_THE TASK_.
Using the records below, give again exactly the lines from the line that contains "theorem trace_tw_acc (t" through the line that contains "theorem trace_tw_rack (t", both ends included, and only those.

[Data entries]
------------------------

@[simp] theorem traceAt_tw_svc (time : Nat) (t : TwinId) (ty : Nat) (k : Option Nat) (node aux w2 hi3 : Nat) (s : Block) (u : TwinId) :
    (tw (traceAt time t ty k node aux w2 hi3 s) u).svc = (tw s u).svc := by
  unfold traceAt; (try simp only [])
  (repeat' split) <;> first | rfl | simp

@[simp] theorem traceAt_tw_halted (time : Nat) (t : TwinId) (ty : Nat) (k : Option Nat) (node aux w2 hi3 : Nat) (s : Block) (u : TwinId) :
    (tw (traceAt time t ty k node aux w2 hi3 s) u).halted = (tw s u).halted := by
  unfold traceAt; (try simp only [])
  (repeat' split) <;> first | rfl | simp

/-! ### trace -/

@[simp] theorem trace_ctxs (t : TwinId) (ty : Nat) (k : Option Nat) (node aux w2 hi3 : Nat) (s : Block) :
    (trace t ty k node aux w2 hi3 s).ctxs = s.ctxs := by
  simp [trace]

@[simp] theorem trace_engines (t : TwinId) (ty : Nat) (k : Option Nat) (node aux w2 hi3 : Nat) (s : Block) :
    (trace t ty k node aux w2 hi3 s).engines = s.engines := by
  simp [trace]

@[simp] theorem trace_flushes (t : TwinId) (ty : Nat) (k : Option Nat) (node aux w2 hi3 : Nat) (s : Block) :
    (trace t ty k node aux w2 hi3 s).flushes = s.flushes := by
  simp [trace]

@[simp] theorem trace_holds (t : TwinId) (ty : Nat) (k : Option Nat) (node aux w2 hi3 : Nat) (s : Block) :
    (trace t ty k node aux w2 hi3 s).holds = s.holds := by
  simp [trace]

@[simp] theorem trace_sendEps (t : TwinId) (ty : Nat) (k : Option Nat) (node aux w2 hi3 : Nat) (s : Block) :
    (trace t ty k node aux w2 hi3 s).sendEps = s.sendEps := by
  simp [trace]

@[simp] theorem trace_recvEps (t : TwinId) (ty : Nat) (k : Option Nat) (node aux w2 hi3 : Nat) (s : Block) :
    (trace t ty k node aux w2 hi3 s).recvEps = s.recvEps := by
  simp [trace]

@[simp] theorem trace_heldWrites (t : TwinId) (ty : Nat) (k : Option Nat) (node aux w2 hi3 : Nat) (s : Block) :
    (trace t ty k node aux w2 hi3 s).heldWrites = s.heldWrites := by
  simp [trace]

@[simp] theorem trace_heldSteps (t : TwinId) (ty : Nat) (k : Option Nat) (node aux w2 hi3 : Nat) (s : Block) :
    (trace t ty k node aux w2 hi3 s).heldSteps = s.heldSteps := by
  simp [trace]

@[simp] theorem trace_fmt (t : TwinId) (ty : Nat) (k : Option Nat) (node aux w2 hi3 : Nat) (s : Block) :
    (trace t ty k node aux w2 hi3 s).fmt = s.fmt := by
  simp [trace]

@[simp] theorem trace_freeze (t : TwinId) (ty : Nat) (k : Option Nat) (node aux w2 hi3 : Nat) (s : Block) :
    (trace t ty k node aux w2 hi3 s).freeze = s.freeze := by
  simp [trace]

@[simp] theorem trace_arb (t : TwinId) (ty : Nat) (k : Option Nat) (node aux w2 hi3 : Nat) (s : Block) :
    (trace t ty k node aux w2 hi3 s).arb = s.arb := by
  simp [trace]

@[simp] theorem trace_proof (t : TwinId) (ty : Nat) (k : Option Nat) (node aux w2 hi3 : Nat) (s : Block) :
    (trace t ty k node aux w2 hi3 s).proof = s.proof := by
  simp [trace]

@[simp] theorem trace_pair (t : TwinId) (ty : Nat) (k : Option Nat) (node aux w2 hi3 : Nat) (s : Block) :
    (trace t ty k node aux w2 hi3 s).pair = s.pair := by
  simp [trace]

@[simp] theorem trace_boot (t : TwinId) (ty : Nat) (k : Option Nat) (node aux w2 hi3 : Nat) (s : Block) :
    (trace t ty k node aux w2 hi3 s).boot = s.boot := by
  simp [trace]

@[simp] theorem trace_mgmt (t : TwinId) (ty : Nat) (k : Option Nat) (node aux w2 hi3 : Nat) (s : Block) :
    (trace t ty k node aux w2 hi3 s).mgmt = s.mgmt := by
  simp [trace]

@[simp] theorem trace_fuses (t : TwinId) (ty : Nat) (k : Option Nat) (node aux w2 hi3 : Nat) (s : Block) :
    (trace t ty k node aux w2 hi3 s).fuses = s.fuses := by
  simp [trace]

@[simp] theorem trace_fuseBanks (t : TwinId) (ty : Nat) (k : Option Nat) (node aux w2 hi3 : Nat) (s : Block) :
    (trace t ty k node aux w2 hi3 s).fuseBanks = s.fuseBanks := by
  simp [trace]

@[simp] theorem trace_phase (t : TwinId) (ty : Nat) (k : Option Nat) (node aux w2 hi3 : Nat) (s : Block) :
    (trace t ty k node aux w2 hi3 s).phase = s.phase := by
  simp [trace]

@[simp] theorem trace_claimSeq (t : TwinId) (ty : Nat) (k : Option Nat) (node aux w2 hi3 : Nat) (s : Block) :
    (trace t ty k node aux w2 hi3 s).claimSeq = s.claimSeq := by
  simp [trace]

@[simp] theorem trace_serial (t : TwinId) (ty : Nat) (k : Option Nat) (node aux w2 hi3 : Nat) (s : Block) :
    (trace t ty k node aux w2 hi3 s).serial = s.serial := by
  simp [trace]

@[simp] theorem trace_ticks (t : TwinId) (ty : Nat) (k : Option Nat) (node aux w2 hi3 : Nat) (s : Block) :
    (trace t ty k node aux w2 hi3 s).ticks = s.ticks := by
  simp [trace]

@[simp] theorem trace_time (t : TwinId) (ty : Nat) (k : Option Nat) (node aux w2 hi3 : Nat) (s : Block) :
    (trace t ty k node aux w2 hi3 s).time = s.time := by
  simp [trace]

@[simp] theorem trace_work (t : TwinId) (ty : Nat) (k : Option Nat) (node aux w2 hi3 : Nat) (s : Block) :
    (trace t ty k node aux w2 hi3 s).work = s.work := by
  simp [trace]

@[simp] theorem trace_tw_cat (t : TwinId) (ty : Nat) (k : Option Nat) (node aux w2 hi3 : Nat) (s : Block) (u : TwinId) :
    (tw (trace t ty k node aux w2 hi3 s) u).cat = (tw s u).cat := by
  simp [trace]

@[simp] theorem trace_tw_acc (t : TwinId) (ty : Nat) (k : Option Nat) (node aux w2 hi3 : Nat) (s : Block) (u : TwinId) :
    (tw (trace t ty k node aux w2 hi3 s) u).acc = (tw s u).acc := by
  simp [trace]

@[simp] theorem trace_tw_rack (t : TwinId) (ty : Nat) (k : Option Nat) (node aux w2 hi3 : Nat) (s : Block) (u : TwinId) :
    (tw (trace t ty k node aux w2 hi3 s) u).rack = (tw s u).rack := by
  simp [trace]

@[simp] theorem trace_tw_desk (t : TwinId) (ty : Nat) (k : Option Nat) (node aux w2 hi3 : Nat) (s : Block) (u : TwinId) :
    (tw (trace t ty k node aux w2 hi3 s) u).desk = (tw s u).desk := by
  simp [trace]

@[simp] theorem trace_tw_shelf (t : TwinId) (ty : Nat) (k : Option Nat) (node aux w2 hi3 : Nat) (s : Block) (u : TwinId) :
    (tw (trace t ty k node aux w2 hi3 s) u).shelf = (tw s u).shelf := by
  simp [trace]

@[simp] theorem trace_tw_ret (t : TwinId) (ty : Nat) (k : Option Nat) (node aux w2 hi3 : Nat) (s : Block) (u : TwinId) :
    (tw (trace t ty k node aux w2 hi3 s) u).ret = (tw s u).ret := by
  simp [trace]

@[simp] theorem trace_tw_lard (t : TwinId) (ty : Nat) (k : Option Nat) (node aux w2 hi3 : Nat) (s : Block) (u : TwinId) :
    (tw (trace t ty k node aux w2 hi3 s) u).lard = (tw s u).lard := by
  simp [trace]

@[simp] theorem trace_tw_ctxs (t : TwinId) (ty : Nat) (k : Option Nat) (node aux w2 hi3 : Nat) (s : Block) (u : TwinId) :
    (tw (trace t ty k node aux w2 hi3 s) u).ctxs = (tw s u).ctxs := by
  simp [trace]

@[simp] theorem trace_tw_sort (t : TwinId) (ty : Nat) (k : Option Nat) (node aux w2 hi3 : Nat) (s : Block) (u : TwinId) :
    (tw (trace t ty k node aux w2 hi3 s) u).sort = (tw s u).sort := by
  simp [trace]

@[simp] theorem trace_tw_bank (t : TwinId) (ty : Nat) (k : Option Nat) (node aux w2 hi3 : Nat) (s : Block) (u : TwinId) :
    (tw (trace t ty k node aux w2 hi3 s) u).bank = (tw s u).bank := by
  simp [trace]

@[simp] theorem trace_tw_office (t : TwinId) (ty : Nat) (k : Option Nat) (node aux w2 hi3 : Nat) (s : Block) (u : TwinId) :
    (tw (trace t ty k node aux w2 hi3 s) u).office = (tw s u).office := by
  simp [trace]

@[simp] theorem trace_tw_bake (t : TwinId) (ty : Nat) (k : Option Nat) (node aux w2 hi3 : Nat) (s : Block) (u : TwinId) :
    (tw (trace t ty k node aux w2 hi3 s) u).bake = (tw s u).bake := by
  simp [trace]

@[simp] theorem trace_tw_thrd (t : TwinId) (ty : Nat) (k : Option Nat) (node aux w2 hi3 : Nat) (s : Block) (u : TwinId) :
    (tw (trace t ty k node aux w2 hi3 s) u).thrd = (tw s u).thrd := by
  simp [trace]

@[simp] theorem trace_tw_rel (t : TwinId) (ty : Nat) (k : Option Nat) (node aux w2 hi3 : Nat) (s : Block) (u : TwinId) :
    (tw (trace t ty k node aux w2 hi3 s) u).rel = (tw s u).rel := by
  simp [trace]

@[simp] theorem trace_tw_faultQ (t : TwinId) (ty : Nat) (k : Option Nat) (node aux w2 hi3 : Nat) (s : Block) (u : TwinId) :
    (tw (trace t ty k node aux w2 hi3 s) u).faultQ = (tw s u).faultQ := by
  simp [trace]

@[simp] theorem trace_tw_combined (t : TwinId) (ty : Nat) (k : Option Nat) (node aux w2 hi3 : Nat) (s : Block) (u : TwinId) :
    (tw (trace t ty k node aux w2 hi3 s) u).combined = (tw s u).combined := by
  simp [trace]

------------------------

_ANSWER SPACE_.
@[simp] theorem trace_tw_acc (t : TwinId) (ty : Nat) (k : Option Nat) (node aux w2 hi3 : Nat) (s : Block) (u : TwinId) :
    (tw (trace t ty k node aux w2 hi3 s) u).acc = (tw s u).acc := by
  simp [trace]

@[simp] theorem trace_tw_rack (t : TwinId) (ty : Nat) (k : Option Nat) (node aux w2 hi3 : Nat) (s : Block) (u : TwinId) :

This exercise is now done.